Gnats this sucks.

KobaOregonherper

Chameleon Enthusiast
My bioactive enclosure has tested me yet again. You'd think after finally stabilizing from a relatively large quantity of spider mites deciding to plague my enclosure that my troubles would be over. Nope. Enter in wave 2. Fungus gnats. Noticed a large number of these in my leaf litter/substrate today. For those who dont know, the adults are harmless, and if I had frogs I'd welcome them. But their larva eat roots, and fungus gnats breed insanely fast. I'm frustrated and at a loss.

For obvious reasons I'm not completely drying out my enclosure because my chams in there and I dont have anywhere else I can put him. I'm not using dry ice or hydrogen peroxide because my CUC is establishing well and I'm not going to kill them when the plants cost less then they do. Eventually my CUC should out resource them and they'll dissapear, but that wont be for a bit. Which leads me to my thought and question.

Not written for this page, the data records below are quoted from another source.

theorem setJobs_moves {P : List Part} {s0 : State} (l : List KprJob) {s : State} (hP : Covers P [.keeper])
    (hM : Moves P s0 s) : Moves P s0 (setJobs l s) := by
  unfold setJobs
  repeat' (first
    | with_reducible assumption
    | with_reducible exact Or.inl rfl
    | with_reducible exact hP.trans (by decide)
    | exact Or.inr (hP.mem (by decide))
    | exact hP.mem (by decide)
    | with_reducible refine of_pair ‹_ = (_, _)› ?_
    | with_reducible intro _
    | split
    | with_reducible exact id
    | with_reducible exact Or.inl ⟨rfl, rfl⟩
    | with_reducible exact Or.inl ⟨rfl, rfl, rfl⟩
    | with_reducible exact Or.inl ⟨rfl, rfl, rfl, rfl⟩
    | with_reducible exact Or.inl ⟨rfl, rfl, rfl, rfl, rfl⟩
    | decide
    | with_reducible apply ite_le
    | exact Nat.le_of_ble_eq_true rfl
    | with_reducible refine Moves.chg rfl ?_ ?_ ?_ ?_ ?_ ?_ ?_ ?_ ?_ ?_ ?_ ?_ ?_ ?_ ?_ ?_ ?_ ?_ ?_ ?_ ?_ ?_ ?_ ?_ ?_ ?_ ?_ ?_ ?_ ?_ ?_ ?_ ?_ ?_
    | with_reducible refine Or.inr (And.intro ?_ ?_)
    | with_reducible refine And.intro ?_ ?_)

theorem queueJob_moves {P : List Part} {s0 : State} (j : KprJob) {s : State} (hP : Covers P [.events, .keeper, .sessions, .host])
    (hM : Moves P s0 s) : Moves P s0 (queueJob j s) := by
  unfold queueJob
  repeat' (first
    | with_reducible assumption
    | with_reducible exact Or.inl rfl
    | with_reducible exact hP.trans (by decide)
    | exact Or.inr (hP.mem (by decide))
    | exact hP.mem (by decide)
    | with_reducible refine of_pair ‹_ = (_, _)› ?_
    | with_reducible apply raise_moves
    | with_reducible apply ite_moves
    | with_reducible apply ite_moves_snd
    | with_reducible intro _
    | split
    | with_reducible exact id
    | with_reducible exact Or.inl ⟨rfl, rfl⟩
    | with_reducible exact Or.inl ⟨rfl, rfl, rfl⟩
    | with_reducible exact Or.inl ⟨rfl, rfl, rfl, rfl⟩
    | with_reducible exact Or.inl ⟨rfl, rfl, rfl, rfl, rfl⟩
    | decide
    | with_reducible apply ite_le
    | exact Nat.le_of_ble_eq_true rfl
    | with_reducible refine Moves.chg rfl ?_ ?_ ?_ ?_ ?_ ?_ ?_ ?_ ?_ ?_ ?_ ?_ ?_ ?_ ?_ ?_ ?_ ?_ ?_ ?_ ?_ ?_ ?_ ?_ ?_ ?_ ?_ ?_ ?_ ?_ ?_ ?_ ?_ ?_
    | with_reducible refine Or.inr (And.intro ?_ ?_)
    | with_reducible refine And.intro ?_ ?_)

theorem queueLedger_moves {P : List Part} {s0 : State} (force : Bool) {s : State} (hP : Covers P [.events, .keeper, .sessions, .host])
    (hM : Moves P s0 s) : Moves P s0 (queueLedger force s) := by
  unfold queueLedger
  repeat' (first
    | with_reducible assumption
    | with_reducible exact Or.inl rfl
    | with_reducible exact hP.trans (by decide)
    | exact Or.inr (hP.mem (by decide))
    | exact hP.mem (by decide)
    | with_reducible refine of_pair ‹_ = (_, _)› ?_
    | with_reducible apply queueJob_moves
    | with_reducible apply ite_moves
    | with_reducible apply ite_moves_snd
    | with_reducible intro _
    | split
    | with_reducible exact id
    | with_reducible exact Or.inl ⟨rfl, rfl⟩
    | with_reducible exact Or.inl ⟨rfl, rfl, rfl⟩
    | with_reducible exact Or.inl ⟨rfl, rfl, rfl, rfl⟩
    | with_reducible exact Or.inl ⟨rfl, rfl, rfl, rfl, rfl⟩
    | decide
    | with_reducible apply ite_le
    | exact Nat.le_of_ble_eq_true rfl
    | with_reducible refine Moves.chg rfl ?_ ?_ ?_ ?_ ?_ ?_ ?_ ?_ ?_ ?_ ?_ ?_ ?_ ?_ ?_ ?_ ?_ ?_ ?_ ?_ ?_ ?_ ?_ ?_ ?_ ?_ ?_ ?_ ?_ ?_ ?_ ?_ ?_ ?_
    | with_reducible refine Or.inr (And.intro ?_ ?_)
    | with_reducible refine And.intro ?_ ?_)

theorem noteHold_moves {P : List Part} {s0 : State} (was : Nat) {s : State} (hP : Covers P [.events, .sessions, .host])
    (hM : Moves P s0 s) : Moves P s0 (noteHold was s) := by
  unfold noteHold
  repeat' (first
    | with_reducible assumption
    | with_reducible exact Or.inl rfl
    | with_reducible exact hP.trans (by decide)
    | exact Or.inr (hP.mem (by decide))
    | exact hP.mem (by decide)
    | with_reducible refine of_pair ‹_ = (_, _)› ?_
    | with_reducible apply raise_moves
    | with_reducible apply when_moves
    | with_reducible intro _
    | split
    | with_reducible exact id
    | with_reducible exact Or.inl ⟨rfl, rfl⟩
    | with_reducible exact Or.inl ⟨rfl, rfl, rfl⟩
    | with_reducible exact Or.inl ⟨rfl, rfl, rfl, rfl⟩
    | with_reducible exact Or.inl ⟨rfl, rfl, rfl, rfl, rfl⟩
    | decide
    | with_reducible apply ite_le
    | exact Nat.le_of_ble_eq_true rfl
    | with_reducible refine Moves.chg rfl ?_ ?_ ?_ ?_ ?_ ?_ ?_ ?_ ?_ ?_ ?_ ?_ ?_ ?_ ?_ ?_ ?_ ?_ ?_ ?_ ?_ ?_ ?_ ?_ ?_ ?_ ?_ ?_ ?_ ?_ ?_ ?_ ?_ ?_
    | with_reducible refine Or.inr (And.intro ?_ ?_)
    | with_reducible refine And.intro ?_ ?_)

theorem holdRecord_moves {P : List Part} {s0 : State} (r : LedgerRecord) {s : State} (hP : Covers P [.events, .ledger, .keeper, .sessions, .host])
    (hM : Moves P s0 s) : Moves P s0 (holdRecord r s) := by
  unfold holdRecord
  repeat' (first
    | with_reducible assumption
    | with_reducible exact Or.inl rfl
    | with_reducible exact hP.trans (by decide)
    | exact Or.inr (hP.mem (by decide))
    | exact hP.mem (by decide)
    | with_reducible refine of_pair ‹_ = (_, _)› ?_
    | with_reducible apply noteHold_moves
    | with_reducible apply queueLedger_moves
    | with_reducible apply raise_moves
    | with_reducible apply ite_moves
    | with_reducible apply ite_moves_snd
    | with_reducible intro _
    | split
    | with_reducible exact id
    | with_reducible exact Or.inl ⟨rfl, rfl⟩
    | with_reducible exact Or.inl ⟨rfl, rfl, rfl⟩
    | with_reducible exact Or.inl ⟨rfl, rfl, rfl, rfl⟩
    | with_reducible exact Or.inl ⟨rfl, rfl, rfl, rfl, rfl⟩
    | decide
    | with_reducible apply ite_le
    | exact Nat.le_of_ble_eq_true rfl
    | with_reducible refine Moves.chg rfl ?_ ?_ ?_ ?_ ?_ ?_ ?_ ?_ ?_ ?_ ?_ ?_ ?_ ?_ ?_ ?_ ?_ ?_ ?_ ?_ ?_ ?_ ?_ ?_ ?_ ?_ ?_ ?_ ?_ ?_ ?_ ?_ ?_ ?_
    | with_reducible refine Or.inr (And.intro ?_ ?_)
    | with_reducible refine And.intro ?_ ?_)

theorem takeRecord_moves {P : List Part} {s0 : State} (r : LedgerRecord) {s : State} (hP : Covers P [.events, .ledger, .keeper, .sessions, .host])
    (hM : Moves P s0 s) : Moves P s0 (takeRecord r s).2 := by
  unfold takeRecord
  repeat' (first
    | with_reducible assumption
    | with_reducible exact Or.inl rfl
    | with_reducible exact hP.trans (by decide)
    | exact Or.inr (hP.mem (by decide))
    | exact hP.mem (by decide)
    | with_reducible refine of_pair ‹_ = (_, _)› ?_
    | with_reducible apply holdRecord_moves
    | with_reducible apply ite_moves
    | with_reducible apply ite_moves_snd
    | with_reducible intro _
    | split
    | with_reducible exact id
    | with_reducible exact Or.inl ⟨rfl, rfl⟩
    | with_reducible exact Or.inl ⟨rfl, rfl, rfl⟩
    | with_reducible exact Or.inl ⟨rfl, rfl, rfl, rfl⟩
    | with_reducible exact Or.inl ⟨rfl, rfl, rfl, rfl, rfl⟩
    | decide
    | with_reducible apply ite_le
    | exact Nat.le_of_ble_eq_true rfl
    | with_reducible refine Moves.chg rfl ?_ ?_ ?_ ?_ ?_ ?_ ?_ ?_ ?_ ?_ ?_ ?_ ?_ ?_ ?_ ?_ ?_ ?_ ?_ ?_ ?_ ?_ ?_ ?_ ?_ ?_ ?_ ?_ ?_ ?_ ?_ ?_ ?_ ?_
    | with_reducible refine Or.inr (And.intro ?_ ?_)
    | with_reducible refine And.intro ?_ ?_)

theorem putBucket_moves {P : List Part} {s0 : State} (i : Nat) (b : Bucket) {s : State} (hP : Covers P [.ledger])
    (hM : Moves P s0 s) : Moves P s0 (putBucket i b s) := by
  unfold putBucket
  repeat' (first
    | with_reducible assumption
    | with_reducible exact Or.inl rfl
    | with_reducible exact hP.trans (by decide)
    | exact Or.inr (hP.mem (by decide))
    | exact hP.mem (by decide)
    | with_reducible refine of_pair ‹_ = (_, _)› ?_
    | with_reducible intro _
    | split
    | with_reducible exact id
    | with_reducible exact Or.inl ⟨rfl, rfl⟩
    | with_reducible exact Or.inl ⟨rfl, rfl, rfl⟩
    | with_reducible exact Or.inl ⟨rfl, rfl, rfl, rfl⟩
    | with_reducible exact Or.inl ⟨rfl, rfl, rfl, rfl, rfl⟩
    | decide
    | with_reducible apply ite_le
    | exact Nat.le_of_ble_eq_true rfl
    | with_reducible refine Moves.chg rfl ?_ ?_ ?_ ?_ ?_ ?_ ?_ ?_ ?_ ?_ ?_ ?_ ?_ ?_ ?_ ?_ ?_ ?_ ?_ ?_ ?_ ?_ ?_ ?_ ?_ ?_ ?_ ?_ ?_ ?_ ?_ ?_ ?_ ?_
    | with_reducible refine Or.inr (And.intro ?_ ?_)
    | with_reducible refine And.intro ?_ ?_)

theorem suppressRecord_moves {P : List Part} {s0 : State} (code time : Nat) {s : State} (hP : Covers P [.events, .ledger, .sessions, .host])
    (hM : Moves P s0 s) : Moves P s0 (suppressRecord code time s) := by
  unfold suppressRecord
  repeat' (first
    | with_reducible assumption
    | with_reducible exact Or.inl rfl
    | with_reducible exact hP.trans (by decide)
    | exact Or.inr (hP.mem (by decide))
    | exact hP.mem (by decide)
    | with_reducible refine of_pair ‹_ = (_, _)› ?_
    | with_reducible apply raise_moves
    | with_reducible apply when_moves
    | with_reducible intro _
    | split
    | with_reducible exact id
    | with_reducible exact Or.inl ⟨rfl, rfl⟩
    | with_reducible exact Or.inl ⟨rfl, rfl, rfl⟩
    | with_reducible exact Or.inl ⟨rfl, rfl, rfl, rfl⟩
    | with_reducible exact Or.inl ⟨rfl, rfl, rfl, rfl, rfl⟩
    | decide
    | with_reducible apply ite_le
    | exact Nat.le_of_ble_eq_true rfl
    | with_reducible refine Moves.chg rfl ?_ ?_ ?_ ?_ ?_ ?_ ?_ ?_ ?_ ?_ ?_ ?_ ?_ ?_ ?_ ?_ ?_ ?_ ?_ ?_ ?_ ?_ ?_ ?_ ?_ ?_ ?_ ?_ ?_ ?_ ?_ ?_ ?_ ?_
    | with_reducible refine Or.inr (And.intro ?_ ?_)
    | with_reducible refine And.intro ?_ ?_)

Pitcher plants. These apparently work great for taking care of fungus gnats, but are they a problem with Panthers? Anyone have experience with pitcher plants in a bioactive setup with chams?
 
There's a nepenthes pitcher in my Parsons bio enclosure. It works pretty well on them, but the real gnat control is sundews. Trust me on this, sundews obliterate fungus gnats. Just keep a couple on a window or something in the same room and the gnats will be gone in no time. Butterworts and pitchers also work well if you want to try those too, but sundews are the best. I've found no other method come close to controlling them in the same way and as easy.